▶ [YOUR INSTRUCTIONS]:
Go line by line through the entries and show those that hold the string "formWarps".

== Segment start ==

/-! ## Spawn records and the Splice former (R47 to R51) -/

/-- SPAWN_RECORD_WRITE: an ended thread whose counters have drained becomes a record; one in the spawn area lies in memory, its
header kept by the Splice former. -/
def State.writeRecord (s : State) (g t : Nat) : State :=
  match s.group? g, s.thread? g t with
  | some G, some T =>
    match T.wait with
    | .on (.ended resume n area) _ _ =>
      if ¬ T.within 0 0 0 0 ∨ G.res ≠ .resident ∨ s.frozen G.ctx then s
      else
        let bytes := spawnBytes T t (s.gslot g) n resume
        let (s, kept) := match area, s.ctx? G.ctx with
          | some o, some c => (match s.cpWrite G.ctx (addOff c.spbase (o : Nat)) bytes with
            | some s => (s, bytes.take 16)
            | none => (s, bytes))
          | _, _ => (s, bytes)
        let r : SpawnRec := { pc := resume, since := s.clock, units := recUnits n, bytes := kept, area := area, held := T.held }
        (s.modG g fun G => { G with threads := Map.erase G.threads t, recs := G.recs ++ [r] }).leaveDeliveries g t T.warp
    | _ => s
  | _, _ => s
/-- The whole of a record, its registers read back from the spawn area. -/
def State.recBytes (s : State) (ctx : Nat) (r : SpawnRec) : List Byte :=
  match r.area, s.ctx? ctx with
  | some o, some c =>
    if 16 * r.units ≤ r.bytes.length then r.bytes
    else r.bytes ++ ((s.readDev ctx (addOff c.spbase (o + 16 : Nat)) (16 * r.units - 16)).getD [])
  | _, _ => r.bytes
/-- The poison a record's read would meet. -/
def State.recPoison (s : State) (ctx : Nat) (r : SpawnRec) : Option (Addr × Nat) :=
  match r.area, s.ctx? ctx with
  | some o, some c => if 16 * r.units ≤ r.bytes.length then none else s.cpPoison ctx [(.load, addOff c.spbase (o : Nat), 16 * r.units)]
  | _, _ => none
/-- Lanes with a free thread slot of the group, lowest first, each with its lowest free slot. -/
def Group.freeLanes (G : Group) : List (Nat × Nat) :=
  (List.range 32).filterMap fun l =>
    (G.tslots.find? fun k => !(G.threads.any fun e => e.2.lane == l && e.2.slot == k)).map fun k => (l, k)
/-- The lowest identifier no live warp of the group holds (R38). -/
def Group.freeWarp (G : Group) : Nat :=
  let used := G.live.map (·.2.warp)
  ((List.range (used.length + 1)).find? fun w => !used.contains w).getD 0
def Group.recsAt (G : Group) (pc : Addr) : List SpawnRec := G.recs.filter (·.pc == pc)
/-- A wait that Splice counts as blocked (R51). -/
def Thread.blocked (T : Thread) : Bool :=
  match T.wait with
  | .on (.barGen ..) _ _ | .on (.barRetry ..) _ _ | .on (.plwm ..) _ _ | .on (.wsync _) _ _ | .on (.join ..) _ _ | .on (.line ..) _ _ => true
  | _ => false
def Group.allBlocked (G : Group) : Bool := G.live.all (·.2.blocked)
/-- One warp of the records at a PC: a thread for each lane with a free slot, in record order. -/
def State.formWarp (s : State) (g : Nat) (pc : Addr) : State :=
  match s.group? g with
  | none => s
  | some G =>
    let w := G.freeWarp
    let l := (G.recsAt pc).zip G.freeLanes
    match l.findSome? fun e => s.recPoison G.ctx e.1 with
    | some (a, x) => s.poisonKill G.ctx a x
    | none =>
      let new := l.map fun e => spawnThread { e.1 with bytes := s.recBytes G.ctx e.1 } e.2.1 e.2.2 w s.clock
      s.modG g fun G =>
        { G with recs := l.foldl (fun rs e => rs.erase e.1) G.recs,
                 threads := new.foldl (fun ts e => Map.set ts e.1 e.2) G.threads }
/-- Every record at a PC, as many in each warp as lanes allow. -/
def State.formWarps (g : Nat) (pc : Addr) : Nat → State → State
  | 0, s => s
  | n + 1, s => match s.group? g with
    | none => s
    | some G => if (G.recsAt pc).isEmpty || G.freeLanes.isEmpty || s.frozen G.ctx then s else State.formWarps g pc n (s.formWarp g pc)
/-- Whether Splice may release at a PC: 32 lanes, or the oldest record has waited. -/
def State.spliceDue (s : State) (G : Group) (pc : Addr) : Bool :=
  let rs := G.recsAt pc
  let lanes := G.freeLanes.length
  (decide (32 ≤ rs.length) && decide (32 ≤ lanes))
    || (decide (0 < lanes) && (match rs.head? with | some r => decide (r.since + 2 ^ G.slog ≤ s.clock) | none => false))
/-- SPLICE_RELEASE; when every live thread is blocked, every PC's records go, in order of the oldest record. -/
def State.splice (s : State) (g : Nat) (pc : Addr) : State :=
  match s.group? g with
  | none => s
  | some G =>
    if G.res ≠ .resident ∨ ¬ s.runs G.ctx ∨ G.exiting then s
    else if ¬ G.recs.isEmpty ∧ G.allBlocked then ((G.recs.map (·.pc)).eraseDups).foldl (fun (s : State) pc => State.formWarps g pc G.recs.length s) s
    else if s.spliceDue G pc then s.formWarp g pc
    else s

/-! ## Pre-emption of a group (R77 to R79) -/

def Group.preemptOk (G : Group) : Bool := bitN G.lr.flags 2 == 1
/-- Pre-emption abandons a thread's wait: a note left on a ring block goes (R232), and a thread that waits for a peer's answer or for an
image stops waiting: its load is dropped and issues again later (R77, R466, log 75). -/
def State.abandon (s : State) (g t : Nat) : State :=
  let s := s.unring g t
  match s.thread? g t with
  | none => s
  | some T => match T.wait with
    | .on (.answer ..) _ _ =>
      { s.modT g t (fun T => { T with ld := T.ld - 1, wait := .ready }) with
        accesses := s.accesses.filter fun a => !(a.grp == g && a.tid == t && a.remote.isSome && a.kind.countsLd
          && (match a.kind with | .load .. | .actld .. => true | _ => false)) }
    | .on (.image o) _ _ =>
      let mine (a : Access) : Bool := a.order == o && match a.kind with | .image .. => true | _ => false
      let s := (s.accesses.filter mine).foldl (fun (s : State) a => s.lowerLd a) s
      { s with accesses := s.accesses.filter fun a => !mine a }.modT g t fun T => { T with wait := .ready, image := none }
    | _ => s.modT g t fun T => { T with image := none }
/-- A watchdog trap that entered in the cycle of a PREEMPT gives way to it: its threads stand where they stood, their count new (R441). -/
def Group.unwatch (G : Group) (now : Nat) : Group :=
  let mine (d : Delivery) : Bool := d.cycle == now && !d.undo.isEmpty && d.undo.all fun e => e.2.2.cause == 0x21
  let G := (G.open_.filter mine).foldl (fun G d => d.undo.foldl (fun (G : Group) e =>
    { G with threads := Map.set G.threads e.1 { e.2.1 with watched := 0 } }) G) G
  { G with open_ := G.open_.filter fun d => !mine d }
/-- The PREEMPT trap of one group: its loop stops and its accumulators are discarded (R79, R396), leases and leave go back, and every live thread takes the trap. -/
def State.preemptGroup (s : State) (g pdlog : Nat) : State :=
  match s.group? g with
  | none => s
  | some G =>
    if G.res ≠ .resident ∨ G.exiting ∨ G.deadline.isSome ∨ ¬ G.preemptOk then s
    else
      let s := s.modG g fun G =>
        let G := { G.unwatch s.clock with leases := [], accs := [], deadline := some (s.clock + 2 ^ pdlog) }
        match G.loop with | some l => ({ G with loop := none, mrow := l.mrowWord } : Group).endSparse l | none => G
      let s := s.endLeave g
      let s := { s with leaves := s.leaves.filter (·.grp != g) }
      let ts := G.live.map (·.1)
      let s := ts.foldl (fun (s : State) t => s.abandon g t) s
      s.deliverTo g ts { cause := 0x20, cls := 2 }
/-- Whether a live thread stands at the hand-over. -/
def Thread.standing (T : Thread) : Bool := match T.wait with | .on .preempted _ _ => true | _ => false
/-- FORCED_SAVE: the deadline of `preemptd` has passed (R445). -/
def State.forceSave (s : State) (g : Nat) : State :=
  match s.group? g with
  | none => s
  | some G =>
    let late := G.live.filter fun e => !(e.2.parked && e.2.standing)
    let due : Bool := match G.deadline with | some d => decide (d ≤ s.clock) | none => false
    if ¬ due ∨ (G.live.all (·.2.standing)) ∨ G.res ≠ .resident ∨ s.frozen G.ctx then s
    else
      let low := late.foldl (fun (m : Option (Nat × Thread)) e => match m with | none => some e | some x => if e.2.lane < x.2.lane then some e else some x) none
      let s := late.foldl (fun (s : State) e => (s.abandon g e.1).modT g e.1 fun T =>
        { T with wait := .on .preempted s.clock 0, pending := T.pending.filter (·.cause != 0x20) }) s
      let s := s.modG g fun G => { G with open_ := G.open_.filter (!·.preempt), heldDel := G.heldDel.filter (!·.preempt) }
      s.log { cls := 9, sev := 1, ctx := G.ctx, unit := 1, unitNo := G.core, detail := 0x120, addr := (low.map (·.2.pc.toNat)).getD 0 }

== Segment end ==

▶ [REPLY TO THE EXERCISE]:
def State.formWarps (g : Nat) (pc : Addr) : Nat → State → State
    | some G => if (G.recsAt pc).isEmpty || G.freeLanes.isEmpty || s.frozen G.ctx then s else State.formWarps g pc n (s.formWarp g pc)
    else if ¬ G.recs.isEmpty ∧ G.allBlocked then ((G.recs.map (·.pc)).eraseDups).foldl (fun (s : State) pc => State.formWarps g pc G.recs.length s) s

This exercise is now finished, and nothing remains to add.